Can you recommend a good book?
I just read this great novel called Wittgenstein’s Mistress by David Markson. It’s from the late Eighties. It’s about the last surviving woman on earth. David Foster Wallace said that it was the high-water mark for experimental fiction in the US. It’s really funny, as well as being bleak and deep. It’s quite Beckett-y.

What’s the best advice you’ve everreceived?
Somebody told me to start wearing earplugs and it completely changed my life. On planes, in the library, trying to get to sleep, on trains, when your flatmate’s playing the guitar, all the time. There’s never a bad time to put earplugs in. They’re the kind of thing you can reject as a bit lame, but somebody told me to do start wearing earplugs and it turned out to be great advice.

Are you good at holding court in the pub?
No, I’m not.
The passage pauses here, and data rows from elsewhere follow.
-- ==== Sys2Proof/Machine/Dispatch.lean ====
section
/-! DEFINITION. Dispatch.lean: one arm per operation of the opcode map (spec/30_encoding.md R91). -/
namespace Sys2Proof.Machine

def exec (i : Instr) (s : State) : Host.Outcome State Fault Refusal :=
  match i with
  | .i2cinit a b => Sys2Proof.Machine.execI2cinit a b s
  | .setlines a => Sys2Proof.Machine.execSetlines a s
  | .start => Sys2Proof.Machine.execStart s
  | .stop => Sys2Proof.Machine.execStop s
  | .sendbyte v => Sys2Proof.Machine.execSendbyte v s
  | .readack => Sys2Proof.Machine.execReadack s
  | .sendack low => Sys2Proof.Machine.execSendack low s
  | .ack => Sys2Proof.Machine.execAck s
  | .nack => Sys2Proof.Machine.execNack s
  | .readbyte => Sys2Proof.Machine.execReadbyte s
  | .begin a b c d e f g h => Sys2Proof.Machine.execBegin a b c d e f g h s
  | .pinmode pin mode => Sys2Proof.Machine.execPinmode pin mode s
  | .pudctl pin pud => Sys2Proof.Machine.execPudctl pin pud s
  | .dread16 => Sys2Proof.Machine.execDread16 s
  | .dread pin => Sys2Proof.Machine.execDread pin s
  | .dwrite16 v => Sys2Proof.Machine.execDwrite16 v s
  | .dwrite pin level => Sys2Proof.Machine.execDwrite pin level s
  | .dumpregs => Sys2Proof.Machine.execDumpregs s
  | .sample raw => Sys2Proof.Machine.execSample raw s
  | .post k w => Sys2Proof.Machine.execPost k w s
  | .dispatch => Sys2Proof.Machine.execDispatch s
  | .mintick => Sys2Proof.Machine.execMintick s
  | .retrytick slot => Sys2Proof.Machine.execRetrytick slot s
  | .leveltick => Sys2Proof.Machine.execLeveltick s
  | .wrcfg reg w => Sys2Proof.Machine.execWrcfg reg w s
  | .rdcfg reg => Sys2Proof.Machine.execRdcfg reg s

end Sys2Proof.Machine
end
I’m reasonably good at talking onstage, but actually holding court in a pub is all to do with power dynamics which I don’t think has anything to do with fiction. The most fun I’ve had in the pub with my books is people trying to read out the sex scenes from beginning to end without giggling or having to stop. I’d have no problem with doing it but some people find it surprisingly hard. The gay sex in Boxer, Beetle really makes people blush.